** Records for processing **
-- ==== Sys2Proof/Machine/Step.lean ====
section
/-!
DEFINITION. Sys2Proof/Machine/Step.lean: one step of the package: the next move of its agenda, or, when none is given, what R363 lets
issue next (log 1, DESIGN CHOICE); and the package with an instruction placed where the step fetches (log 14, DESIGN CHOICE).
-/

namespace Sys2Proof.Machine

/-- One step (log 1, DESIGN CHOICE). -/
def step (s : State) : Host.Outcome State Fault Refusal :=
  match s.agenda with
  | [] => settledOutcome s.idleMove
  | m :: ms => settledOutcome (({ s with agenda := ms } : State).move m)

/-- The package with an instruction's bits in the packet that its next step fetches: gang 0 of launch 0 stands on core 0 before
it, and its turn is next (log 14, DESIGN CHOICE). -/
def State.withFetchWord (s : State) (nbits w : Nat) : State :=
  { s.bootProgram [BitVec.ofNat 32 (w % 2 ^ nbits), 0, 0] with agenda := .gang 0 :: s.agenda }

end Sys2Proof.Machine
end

--

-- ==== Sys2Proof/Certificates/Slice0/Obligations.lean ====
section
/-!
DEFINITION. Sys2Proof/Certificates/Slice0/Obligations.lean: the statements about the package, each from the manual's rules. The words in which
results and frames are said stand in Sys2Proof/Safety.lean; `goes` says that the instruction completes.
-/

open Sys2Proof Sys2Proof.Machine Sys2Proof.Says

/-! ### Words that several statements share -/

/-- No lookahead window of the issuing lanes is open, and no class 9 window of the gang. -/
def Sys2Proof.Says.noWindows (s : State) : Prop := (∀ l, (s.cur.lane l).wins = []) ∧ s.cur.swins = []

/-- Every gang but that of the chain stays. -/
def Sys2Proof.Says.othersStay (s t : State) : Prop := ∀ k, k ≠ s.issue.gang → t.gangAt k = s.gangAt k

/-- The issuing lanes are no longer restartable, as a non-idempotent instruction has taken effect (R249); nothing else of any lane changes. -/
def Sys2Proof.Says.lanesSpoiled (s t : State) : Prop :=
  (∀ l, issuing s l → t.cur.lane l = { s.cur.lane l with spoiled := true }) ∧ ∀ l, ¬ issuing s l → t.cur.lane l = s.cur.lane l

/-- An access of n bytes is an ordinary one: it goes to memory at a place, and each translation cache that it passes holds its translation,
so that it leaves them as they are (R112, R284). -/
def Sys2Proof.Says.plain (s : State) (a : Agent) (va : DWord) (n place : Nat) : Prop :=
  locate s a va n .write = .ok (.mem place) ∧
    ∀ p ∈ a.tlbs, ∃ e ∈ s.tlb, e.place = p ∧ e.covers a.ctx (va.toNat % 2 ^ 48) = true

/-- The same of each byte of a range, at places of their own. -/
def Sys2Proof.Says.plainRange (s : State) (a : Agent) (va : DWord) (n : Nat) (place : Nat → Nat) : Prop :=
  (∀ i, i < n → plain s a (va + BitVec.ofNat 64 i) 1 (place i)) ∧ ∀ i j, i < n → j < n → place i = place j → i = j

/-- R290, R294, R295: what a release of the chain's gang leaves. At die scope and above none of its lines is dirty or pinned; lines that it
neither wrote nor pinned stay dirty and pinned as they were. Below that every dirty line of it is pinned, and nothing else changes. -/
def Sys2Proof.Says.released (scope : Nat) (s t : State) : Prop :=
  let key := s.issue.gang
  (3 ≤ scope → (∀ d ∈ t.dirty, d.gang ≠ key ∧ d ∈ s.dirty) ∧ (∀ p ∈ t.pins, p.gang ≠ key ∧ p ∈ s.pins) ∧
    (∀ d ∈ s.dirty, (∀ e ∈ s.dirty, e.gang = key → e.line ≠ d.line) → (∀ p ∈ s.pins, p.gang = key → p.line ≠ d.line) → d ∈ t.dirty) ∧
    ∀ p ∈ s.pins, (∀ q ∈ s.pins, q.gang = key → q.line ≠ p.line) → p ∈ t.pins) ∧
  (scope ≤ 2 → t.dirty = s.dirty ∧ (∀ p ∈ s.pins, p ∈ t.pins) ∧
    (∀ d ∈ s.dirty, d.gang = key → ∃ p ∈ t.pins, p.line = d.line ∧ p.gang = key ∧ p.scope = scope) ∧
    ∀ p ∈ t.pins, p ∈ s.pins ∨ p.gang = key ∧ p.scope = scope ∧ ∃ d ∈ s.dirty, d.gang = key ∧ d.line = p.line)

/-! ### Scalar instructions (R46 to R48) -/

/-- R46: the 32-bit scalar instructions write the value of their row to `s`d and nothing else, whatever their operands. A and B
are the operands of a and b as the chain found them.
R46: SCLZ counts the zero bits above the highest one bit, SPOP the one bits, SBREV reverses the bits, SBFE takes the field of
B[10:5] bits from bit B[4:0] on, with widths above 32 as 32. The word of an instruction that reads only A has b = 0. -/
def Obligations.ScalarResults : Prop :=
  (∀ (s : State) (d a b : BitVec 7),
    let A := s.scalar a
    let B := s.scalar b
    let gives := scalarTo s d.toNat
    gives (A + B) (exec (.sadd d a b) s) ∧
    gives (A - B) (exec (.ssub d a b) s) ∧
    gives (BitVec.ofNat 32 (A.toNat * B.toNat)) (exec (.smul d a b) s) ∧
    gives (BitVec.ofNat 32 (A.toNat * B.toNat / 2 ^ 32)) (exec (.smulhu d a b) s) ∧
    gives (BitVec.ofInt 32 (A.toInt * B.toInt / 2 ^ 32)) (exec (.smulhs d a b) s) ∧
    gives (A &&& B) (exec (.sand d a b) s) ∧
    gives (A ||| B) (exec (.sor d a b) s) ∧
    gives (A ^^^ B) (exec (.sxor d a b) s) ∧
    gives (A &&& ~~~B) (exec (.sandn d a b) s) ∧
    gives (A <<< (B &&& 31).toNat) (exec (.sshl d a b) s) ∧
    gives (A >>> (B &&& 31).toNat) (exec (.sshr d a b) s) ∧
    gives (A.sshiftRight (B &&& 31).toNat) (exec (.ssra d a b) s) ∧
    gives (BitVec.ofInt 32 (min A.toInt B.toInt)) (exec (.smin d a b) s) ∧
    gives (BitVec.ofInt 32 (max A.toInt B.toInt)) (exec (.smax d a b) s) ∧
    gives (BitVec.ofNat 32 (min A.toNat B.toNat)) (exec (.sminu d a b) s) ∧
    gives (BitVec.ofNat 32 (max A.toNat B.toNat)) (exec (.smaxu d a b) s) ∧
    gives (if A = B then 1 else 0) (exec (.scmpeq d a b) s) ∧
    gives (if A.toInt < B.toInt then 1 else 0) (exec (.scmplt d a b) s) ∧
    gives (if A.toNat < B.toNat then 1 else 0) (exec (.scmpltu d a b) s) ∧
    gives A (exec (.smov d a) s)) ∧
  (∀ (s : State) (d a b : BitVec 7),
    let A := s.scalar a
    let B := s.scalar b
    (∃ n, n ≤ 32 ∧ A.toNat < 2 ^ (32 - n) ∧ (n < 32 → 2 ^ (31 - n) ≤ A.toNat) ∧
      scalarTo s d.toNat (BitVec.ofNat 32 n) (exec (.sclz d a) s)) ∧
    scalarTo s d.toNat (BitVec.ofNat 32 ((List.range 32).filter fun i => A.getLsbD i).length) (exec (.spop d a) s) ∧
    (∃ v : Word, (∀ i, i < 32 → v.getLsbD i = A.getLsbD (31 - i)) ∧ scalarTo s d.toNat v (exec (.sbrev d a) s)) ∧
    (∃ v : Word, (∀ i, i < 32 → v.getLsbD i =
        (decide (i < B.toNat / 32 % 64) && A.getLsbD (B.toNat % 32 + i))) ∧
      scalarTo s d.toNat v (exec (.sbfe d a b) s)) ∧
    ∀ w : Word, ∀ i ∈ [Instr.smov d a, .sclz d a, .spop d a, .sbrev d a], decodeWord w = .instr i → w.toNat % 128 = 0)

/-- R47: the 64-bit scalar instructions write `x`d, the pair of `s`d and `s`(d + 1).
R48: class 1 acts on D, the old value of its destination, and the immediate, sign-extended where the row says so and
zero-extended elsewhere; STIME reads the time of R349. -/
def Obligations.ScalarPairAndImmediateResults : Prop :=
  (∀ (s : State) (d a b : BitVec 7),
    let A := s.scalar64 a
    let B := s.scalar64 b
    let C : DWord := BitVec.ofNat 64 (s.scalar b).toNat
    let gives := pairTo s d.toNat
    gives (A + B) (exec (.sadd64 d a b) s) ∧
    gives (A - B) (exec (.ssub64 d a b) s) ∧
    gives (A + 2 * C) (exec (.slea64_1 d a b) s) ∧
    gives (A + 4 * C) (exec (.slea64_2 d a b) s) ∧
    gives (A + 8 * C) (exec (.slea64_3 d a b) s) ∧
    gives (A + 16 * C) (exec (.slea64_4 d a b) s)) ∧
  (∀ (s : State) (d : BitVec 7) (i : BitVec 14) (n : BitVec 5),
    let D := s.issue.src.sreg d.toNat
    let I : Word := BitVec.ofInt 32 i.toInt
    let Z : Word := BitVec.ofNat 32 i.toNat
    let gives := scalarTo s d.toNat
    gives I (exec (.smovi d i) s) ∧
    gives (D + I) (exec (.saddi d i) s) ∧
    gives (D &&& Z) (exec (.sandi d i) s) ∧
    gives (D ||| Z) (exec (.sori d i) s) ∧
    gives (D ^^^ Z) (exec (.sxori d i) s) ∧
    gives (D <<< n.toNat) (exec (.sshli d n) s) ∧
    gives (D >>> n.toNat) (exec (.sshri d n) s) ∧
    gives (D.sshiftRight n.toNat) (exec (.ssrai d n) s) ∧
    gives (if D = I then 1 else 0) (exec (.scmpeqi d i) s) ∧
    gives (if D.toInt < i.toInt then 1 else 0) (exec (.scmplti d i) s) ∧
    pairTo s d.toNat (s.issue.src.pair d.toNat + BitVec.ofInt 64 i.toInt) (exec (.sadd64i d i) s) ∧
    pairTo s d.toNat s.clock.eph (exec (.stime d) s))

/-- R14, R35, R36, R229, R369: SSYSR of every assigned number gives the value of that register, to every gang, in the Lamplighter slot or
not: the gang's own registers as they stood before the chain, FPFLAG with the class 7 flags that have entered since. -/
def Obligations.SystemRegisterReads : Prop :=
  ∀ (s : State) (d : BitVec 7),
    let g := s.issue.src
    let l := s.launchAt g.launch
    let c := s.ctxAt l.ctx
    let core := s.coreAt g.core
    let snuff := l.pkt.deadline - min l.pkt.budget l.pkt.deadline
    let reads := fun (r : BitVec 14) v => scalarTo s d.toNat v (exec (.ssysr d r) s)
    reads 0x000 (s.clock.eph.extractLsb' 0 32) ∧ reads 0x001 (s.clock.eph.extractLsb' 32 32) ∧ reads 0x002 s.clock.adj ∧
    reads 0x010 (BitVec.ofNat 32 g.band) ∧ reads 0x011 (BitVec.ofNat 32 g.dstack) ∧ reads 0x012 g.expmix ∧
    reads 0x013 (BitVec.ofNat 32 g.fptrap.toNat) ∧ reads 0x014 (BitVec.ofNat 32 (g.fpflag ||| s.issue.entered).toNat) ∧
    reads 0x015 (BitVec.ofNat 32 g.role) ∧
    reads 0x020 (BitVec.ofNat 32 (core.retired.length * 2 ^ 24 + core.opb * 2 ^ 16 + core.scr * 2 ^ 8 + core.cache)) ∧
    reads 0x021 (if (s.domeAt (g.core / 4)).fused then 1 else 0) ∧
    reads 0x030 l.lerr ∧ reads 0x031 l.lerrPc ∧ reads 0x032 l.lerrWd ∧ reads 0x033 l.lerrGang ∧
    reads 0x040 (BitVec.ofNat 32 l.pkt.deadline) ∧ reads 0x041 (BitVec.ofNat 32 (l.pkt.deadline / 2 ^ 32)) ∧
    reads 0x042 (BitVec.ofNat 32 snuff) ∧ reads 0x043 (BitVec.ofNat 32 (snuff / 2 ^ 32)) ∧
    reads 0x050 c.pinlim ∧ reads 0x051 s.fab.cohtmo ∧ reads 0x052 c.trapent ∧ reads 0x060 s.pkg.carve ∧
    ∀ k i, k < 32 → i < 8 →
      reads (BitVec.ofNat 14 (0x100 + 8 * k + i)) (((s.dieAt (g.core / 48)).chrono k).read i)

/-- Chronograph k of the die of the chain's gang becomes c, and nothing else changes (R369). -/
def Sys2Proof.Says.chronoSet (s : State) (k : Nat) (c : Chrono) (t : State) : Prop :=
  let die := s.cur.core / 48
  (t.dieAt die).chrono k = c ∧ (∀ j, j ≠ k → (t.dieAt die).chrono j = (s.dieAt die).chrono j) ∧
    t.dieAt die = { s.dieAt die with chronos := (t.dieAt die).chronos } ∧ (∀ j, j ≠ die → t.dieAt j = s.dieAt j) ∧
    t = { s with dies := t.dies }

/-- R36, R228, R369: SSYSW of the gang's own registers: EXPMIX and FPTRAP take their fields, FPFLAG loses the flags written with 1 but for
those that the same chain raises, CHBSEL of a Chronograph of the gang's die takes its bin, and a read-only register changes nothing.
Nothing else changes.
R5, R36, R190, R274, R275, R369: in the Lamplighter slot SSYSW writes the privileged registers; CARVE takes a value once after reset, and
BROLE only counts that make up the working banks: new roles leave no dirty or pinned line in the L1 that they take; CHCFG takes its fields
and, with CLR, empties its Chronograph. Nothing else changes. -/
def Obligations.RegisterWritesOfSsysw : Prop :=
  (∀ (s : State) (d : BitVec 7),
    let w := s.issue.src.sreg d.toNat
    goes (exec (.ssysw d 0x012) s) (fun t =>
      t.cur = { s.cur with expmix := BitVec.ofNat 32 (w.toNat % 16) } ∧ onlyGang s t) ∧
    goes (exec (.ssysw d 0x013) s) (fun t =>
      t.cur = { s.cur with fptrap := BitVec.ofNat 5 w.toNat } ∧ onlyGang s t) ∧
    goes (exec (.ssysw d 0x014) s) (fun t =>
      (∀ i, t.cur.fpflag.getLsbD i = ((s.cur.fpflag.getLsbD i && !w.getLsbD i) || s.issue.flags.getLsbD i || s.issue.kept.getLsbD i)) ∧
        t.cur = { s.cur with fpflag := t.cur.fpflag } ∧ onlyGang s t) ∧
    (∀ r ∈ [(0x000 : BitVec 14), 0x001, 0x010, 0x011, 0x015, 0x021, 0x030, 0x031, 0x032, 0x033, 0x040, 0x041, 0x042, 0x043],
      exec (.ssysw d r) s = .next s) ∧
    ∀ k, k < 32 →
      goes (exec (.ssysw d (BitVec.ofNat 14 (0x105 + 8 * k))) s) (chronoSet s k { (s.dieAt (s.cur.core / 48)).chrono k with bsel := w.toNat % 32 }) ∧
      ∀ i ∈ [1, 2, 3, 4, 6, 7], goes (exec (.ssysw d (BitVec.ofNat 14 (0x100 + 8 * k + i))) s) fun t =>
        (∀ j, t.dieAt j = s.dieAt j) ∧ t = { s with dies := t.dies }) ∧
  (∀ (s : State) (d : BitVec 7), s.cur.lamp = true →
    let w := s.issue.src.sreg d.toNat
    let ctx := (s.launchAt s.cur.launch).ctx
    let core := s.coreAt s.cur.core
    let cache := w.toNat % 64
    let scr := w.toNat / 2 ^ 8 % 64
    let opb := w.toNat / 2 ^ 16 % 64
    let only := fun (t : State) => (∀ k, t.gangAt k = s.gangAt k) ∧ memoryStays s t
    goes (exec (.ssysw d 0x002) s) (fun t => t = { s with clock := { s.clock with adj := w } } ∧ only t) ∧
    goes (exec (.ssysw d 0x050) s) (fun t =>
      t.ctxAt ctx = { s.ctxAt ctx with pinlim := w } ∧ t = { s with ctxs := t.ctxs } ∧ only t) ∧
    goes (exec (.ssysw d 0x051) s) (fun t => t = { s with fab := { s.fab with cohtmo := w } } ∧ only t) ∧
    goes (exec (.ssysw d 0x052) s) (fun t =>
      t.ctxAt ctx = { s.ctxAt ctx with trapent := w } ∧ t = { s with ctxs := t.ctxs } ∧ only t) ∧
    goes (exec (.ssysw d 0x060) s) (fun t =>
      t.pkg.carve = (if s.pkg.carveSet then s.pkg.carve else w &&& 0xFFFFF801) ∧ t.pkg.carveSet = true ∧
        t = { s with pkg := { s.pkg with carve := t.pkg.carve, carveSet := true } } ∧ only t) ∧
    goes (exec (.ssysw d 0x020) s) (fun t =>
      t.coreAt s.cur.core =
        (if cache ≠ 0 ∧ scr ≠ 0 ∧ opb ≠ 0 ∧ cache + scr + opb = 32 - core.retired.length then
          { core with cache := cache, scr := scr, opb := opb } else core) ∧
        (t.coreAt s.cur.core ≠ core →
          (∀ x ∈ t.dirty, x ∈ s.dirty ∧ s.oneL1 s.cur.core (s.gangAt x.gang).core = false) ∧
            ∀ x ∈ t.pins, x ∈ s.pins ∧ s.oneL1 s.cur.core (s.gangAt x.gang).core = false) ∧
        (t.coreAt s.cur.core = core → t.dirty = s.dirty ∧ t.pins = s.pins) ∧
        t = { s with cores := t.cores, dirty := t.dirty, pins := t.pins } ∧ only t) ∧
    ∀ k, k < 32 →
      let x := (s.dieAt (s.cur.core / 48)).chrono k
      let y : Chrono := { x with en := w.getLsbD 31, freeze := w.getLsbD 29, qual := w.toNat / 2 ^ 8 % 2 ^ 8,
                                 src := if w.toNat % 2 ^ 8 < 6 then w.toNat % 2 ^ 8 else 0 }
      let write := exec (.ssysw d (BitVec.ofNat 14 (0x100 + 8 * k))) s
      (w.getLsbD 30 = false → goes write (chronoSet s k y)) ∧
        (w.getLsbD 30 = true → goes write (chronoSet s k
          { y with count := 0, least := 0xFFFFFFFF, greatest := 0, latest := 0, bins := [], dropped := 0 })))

** Problem **
Search the entries for the word "CHOICE" and copy every line that holds it.

** Response to the exercise **
issue next (log 1, DESIGN CHOICE); and the package with an instruction placed where the step fetches (log 14, DESIGN CHOICE).
/-- One step (log 1, DESIGN CHOICE). -/
it, and its turn is next (log 14, DESIGN CHOICE). -/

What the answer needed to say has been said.